Nice one Kyle! Though some of the translations literally are wrong. 

i.e. "Donne" is the verb to give ... i.e. (an object) they have it as meaning let go. X Donne! Means give me the decoy literally if you are trying to out the dog LOL! 

At the last trial in Chicago there was a fellow with a smokin' young male Malinois and was using 'Donne' for his out command and it didn't fly with the French Judge. Needless the guy left with just a CSAU and didn't attempt his Brevet. Hopefully we will see him this weekend in Chicago with a good strong "X AULT!!!" :-\" 

I bet the handler saw the same website or the elite K9 one as they have the same basic translations and the same mistakes. Even the Dutch literal translations are messed up. A Dutch fellow on another board corrected the Dutch language miscues and the little mistakes are pretty funny. 



> "Stann" has to be "Staan" or i use "kom recht" (get up)
> "Sprong" is "the jump","jump" is "spring"
> "Voruit" has to be "vooruit"
> "spoor" is "the track", "zoek" is "track"
> ...


----------



## Kyle Sprag (Jan 10, 2008)

Geoff Empey said:


> Nice one Kyle! Though some of the translations literally are wrong.
> 
> i.e. "Donne" is the verb to give ... i.e. (an object) they have it as meaning let go. X Donne! Means give me the decoy literally if you are trying to out the dog LOL!
> 
> ...


 
It says Alt/Donne = OUT/Let go

I read that as a direct translation, although I can see where the confusion you mention happened.

I use Alt for out off the decoy and Donne with give me the retrieve item.


----------



## Gerry Grimwood (Apr 2, 2007)

I will never understand why so many people train their dogs in a launguage that's not their own, yes to some it is but not the majority.

Is it a rule or something ?


----------



## Kyle Sprag (Jan 10, 2008)

Gerry Grimwood said:


> I will never understand why so many people train their dogs in a launguage that's not their own, yes to some it is but not the majority.
> 
> Is it a rule or something ?


 
I believe FR requires the commands to be Direct translations to those of France.

I think so the Judge knows if the dog is doing what is asked.


----------



## Tim Lynam (Jun 12, 2009)

A guy at one of the old NAPD trials used Japanese!
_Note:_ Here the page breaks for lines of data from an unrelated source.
/-- CRC_RUN consumes a whole image: after its bytes and the end-of-input token crc is the fold of crc_step over the
bytes, every token was taken in order, and the frame comes next (R204, R206). -/
def Obligations.CrcRunConsumesTheImage : Prop :=
  ∀ (s : State) (script rest : List Inputs) (last : Inputs),
    s.ctrl = .crcRun → s.command = some .verify → s.legal = true → s.inputs = script ++ last :: rest →
    (∀ n ∈ script, n.rst = false ∧ n.srcErr = false ∧ n.srcValid = true ∧ n.srcEoi = false) →
    last.rst = false → last.srcErr = false → last.srcValid = true → last.srcEoi = true →
    Sys2Proof.core.run (script.length + 1) s = .next
      { s with
        ctrl := .txOp
        crc := (script.map Inputs.srcData).foldl crcStep s.crc
        inputs := rest
        cycle := s.cycle + (script.length + 1)
        trace := s.trace ++ script.map (fun n => .src n.srcData) ++ [.srcEoi] }

/-- The worked example of R205: the states of crc after each byte of "123456789", and its digest. -/
def Obligations.CrcWorkedExample : Prop :=
  [0x31#8, 0x32#8, 0x33#8, 0x34#8, 0x35#8, 0x36#8, 0x37#8, 0x38#8, 0x39#8].scanl crcStep crcInit =
    [0xFFFFFFFF#32, 0x7C231048#32, 0xB0ACBB32#32, 0x77B79C2D#32, 0x641C1F5C#32, 0x340AC5E3#32, 0xF68D2C9E#32,
      0xAFFC9660#32, 0x651F2550#32, 0x340BC6D9#32] ∧
  (0x340BC6D9#32 : Word) ^^^ 0xFFFFFFFF#32 = 0xCBF43926#32

/-- The bit step is the reflected form of division by the polynomial 0x04C11DB7: on the reversed register it shifts
left and subtracts the polynomial when a 1 leaves (R200, R201). -/
def Obligations.CrcBitIsReflectedDivision : Prop :=
  ∀ c : Word,
    (crcBit c).reverse =
      if c.reverse.msb then (c.reverse <<< 1) ^^^ 0x04C11DB7#32 else c.reverse <<< 1

/-! ## Whole operations of the flash commands -/

/-- READ of 1 to 256 bytes, with every handshake ready at once, ends with success in count + 10 cycles: it sends the
one frame of its chunk at address 0, passes the count payload bytes to the sink in order, and leaves addr = count and
nothing remaining (R240, R313, R314). -/
def Obligations.ReadOfOneChunkCompletes : Prop :=
  ∀ (s : State) (n₀ nk nc : Inputs) (tx pay rest : List Inputs),
    s.busy = false → s.legal = true →
    s.inputs = n₀ :: (tx ++ nk :: (pay ++ nc :: rest)) →
    (∀ n ∈ n₀ :: nk :: nc :: (tx ++ pay), n.rst = false ∧ n.chErr = false ∧ n.snkErr = false) →
    n₀.cmdValid = true → n₀.cmdOp = 6#4 →
    1 ≤ n₀.cmdCount.toNat → n₀.cmdCount.toNat ≤ 256 →
    tx.length = 7 → (∀ n ∈ tx, n.txReady = true) →
    nk.rxValid = true → nk.rxData.toNat = n₀.cmdCount.toNat % 256 →
    pay.length = n₀.cmdCount.toNat → (∀ n ∈ pay, n.rxValid = true ∧ n.snkReady = true) →
    ∃ t, Sys2Proof.core.run (n₀.cmdCount.toNat + 10) s = .next t ∧ t.ctrl = .done ∧ t.errCode.code = 0#3 ∧
      t.addr.toNat = n₀.cmdCount.toNat ∧ t.remaining = 0#16 ∧ t.inputs = rest ∧
      t.trace = s.trace ++ [.cmd n₀.cmdOp n₀.cmdCount] ++ (encode (.read 0#32 n₀.cmdCount)).map Transfer.tx
        ++ [.rx nk.rxData] ++ pay.flatMap fun n => [.rx n.rxData, .snk n.rxData]
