-- ==== Sys2Proof/Laws/State.lean ====
section
/-! SUPPORT. Beside State: one lemma per field per shared update, true by rfl, so that no proof unfolds a record
update. -/

namespace Sys2Proof.Machine

section raise

@[simp] theorem State.raise_ctrl (s : State) (e : ErrKind) : (s.raise e).ctrl = .done := rfl
@[simp] theorem State.raise_op (s : State) (e : ErrKind) : (s.raise e).op = s.op := rfl
@[simp] theorem State.raise_addr (s : State) (e : ErrKind) : (s.raise e).addr = s.addr := rfl
@[simp] theorem State.raise_addrCarry (s : State) (e : ErrKind) : (s.raise e).addrCarry = s.addrCarry := rfl
@[simp] theorem State.raise_remaining (s : State) (e : ErrKind) : (s.raise e).remaining = s.remaining := rfl
@[simp] theorem State.raise_chunkLen (s : State) (e : ErrKind) : (s.raise e).chunkLen = s.chunkLen := rfl
@[simp] theorem State.raise_bufIdx (s : State) (e : ErrKind) : (s.raise e).bufIdx = s.bufIdx := rfl
@[simp] theorem State.raise_buf (s : State) (e : ErrKind) : (s.raise e).buf = s.buf := rfl
@[simp] theorem State.raise_eoi (s : State) (e : ErrKind) : (s.raise e).eoi = s.eoi := rfl
@[simp] theorem State.raise_txIdx (s : State) (e : ErrKind) : (s.raise e).txIdx = s.txIdx := rfl
@[simp] theorem State.raise_rspLen (s : State) (e : ErrKind) : (s.raise e).rspLen = s.rspLen := rfl
@[simp] theorem State.raise_rxCnt (s : State) (e : ErrKind) : (s.raise e).rxCnt = s.rxCnt := rfl
@[simp] theorem State.raise_rspB0 (s : State) (e : ErrKind) : (s.raise e).rspB0 = s.rspB0 := rfl
@[simp] theorem State.raise_devCrc (s : State) (e : ErrKind) : (s.raise e).devCrc = s.devCrc := rfl
@[simp] theorem State.raise_crc (s : State) (e : ErrKind) : (s.raise e).crc = s.crc := rfl
@[simp] theorem State.raise_settleCnt (s : State) (e : ErrKind) : (s.raise e).settleCnt = s.settleCnt := rfl
@[simp] theorem State.raise_errCode (s : State) (e : ErrKind) : (s.raise e).errCode = e := rfl
@[simp] theorem State.raise_cdoneActive (s : State) (e : ErrKind) : (s.raise e).cdoneActive = s.cdoneActive := rfl
@[simp] theorem State.raise_verifyOk (s : State) (e : ErrKind) : (s.raise e).verifyOk = s.verifyOk := rfl
@[simp] theorem State.raise_settleCycles (s : State) (e : ErrKind) : (s.raise e).settleCycles = s.settleCycles := rfl
@[simp] theorem State.raise_inputs (s : State) (e : ErrKind) : (s.raise e).inputs = s.inputs := rfl
@[simp] theorem State.raise_cycle (s : State) (e : ErrKind) : (s.raise e).cycle = s.cycle := rfl
@[simp] theorem State.raise_trace (s : State) (e : ErrKind) : (s.raise e).trace = s.trace := rfl

end raise

section finish

@[simp] theorem State.finish_ctrl (s : State) : (s.finish).ctrl = .done := rfl
@[simp] theorem State.finish_op (s : State) : (s.finish).op = s.op := rfl
@[simp] theorem State.finish_addr (s : State) : (s.finish).addr = s.addr := rfl
@[simp] theorem State.finish_addrCarry (s : State) : (s.finish).addrCarry = s.addrCarry := rfl
@[simp] theorem State.finish_remaining (s : State) : (s.finish).remaining = s.remaining := rfl
@[simp] theorem State.finish_chunkLen (s : State) : (s.finish).chunkLen = s.chunkLen := rfl
@[simp] theorem State.finish_bufIdx (s : State) : (s.finish).bufIdx = s.bufIdx := rfl
@[simp] theorem State.finish_buf (s : State) : (s.finish).buf = s.buf := rfl
@[simp] theorem State.finish_eoi (s : State) : (s.finish).eoi = s.eoi := rfl
@[simp] theorem State.finish_txIdx (s : State) : (s.finish).txIdx = s.txIdx := rfl
@[simp] theorem State.finish_rspLen (s : State) : (s.finish).rspLen = s.rspLen := rfl
@[simp] theorem State.finish_rxCnt (s : State) : (s.finish).rxCnt = s.rxCnt := rfl
@[simp] theorem State.finish_rspB0 (s : State) : (s.finish).rspB0 = s.rspB0 := rfl
@[simp] theorem State.finish_devCrc (s : State) : (s.finish).devCrc = s.devCrc := rfl
@[simp] theorem State.finish_crc (s : State) : (s.finish).crc = s.crc := rfl
@[simp] theorem State.finish_settleCnt (s : State) : (s.finish).settleCnt = s.settleCnt := rfl
@[simp] theorem State.finish_errCode (s : State) : (s.finish).errCode = s.errCode := rfl
@[simp] theorem State.finish_cdoneActive (s : State) : (s.finish).cdoneActive = s.cdoneActive := rfl
@[simp] theorem State.finish_verifyOk (s : State) : (s.finish).verifyOk = s.verifyOk := rfl
@[simp] theorem State.finish_settleCycles (s : State) : (s.finish).settleCycles = s.settleCycles := rfl
@[simp] theorem State.finish_inputs (s : State) : (s.finish).inputs = s.inputs := rfl
@[simp] theorem State.finish_cycle (s : State) : (s.finish).cycle = s.cycle := rfl
@[simp] theorem State.finish_trace (s : State) : (s.finish).trace = s.trace := rfl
No one, including the judge knew what the heck he was saying to that dog. Sounded like whole sentences. Could have been 10 extra commands for all I knew.


----------



## Geoff Empey (Jan 8, 2008)

Kyle Sprag said:


> It says Alt/Donne = OUT/Let go
> 
> I read that as a direct translation, although I can see where the confusion you mention happened.
> 
> I use Alt for out off the decoy and Donne with give me the retrieve item.


Exactly and that is the way those 2 words should be used in that language. 

Ault means out .. and Donne means 'let go' but in the french verb meaning of 'give' Ault and Donne may look they say the same things but in reality very different. 

I felt horrible seeing the newb yelling Donne at his dog and the French Judge going [-( back in Chicago. Hopefully the newb is there this weekend as his dog is a bad ass and I'd love to see him and the handler succeed and move ahead.


----------



## Geoff Empey (Jan 8, 2008)

Kyle Sprag said:


> I believe FR requires the commands to be Direct translations to those of France.
> 
> I think so the Judge knows if the dog is doing what is asked.


The way I understand the rules is that you need to be consistent with the language. If you use German you use it i.e. Heir, Platz etc but not Platz and say assiss for you sit that a no no for sure. 

I've heard German and Greek at Ring trials as well as English. Maybe Kadi since she is a new judge can clarify this. 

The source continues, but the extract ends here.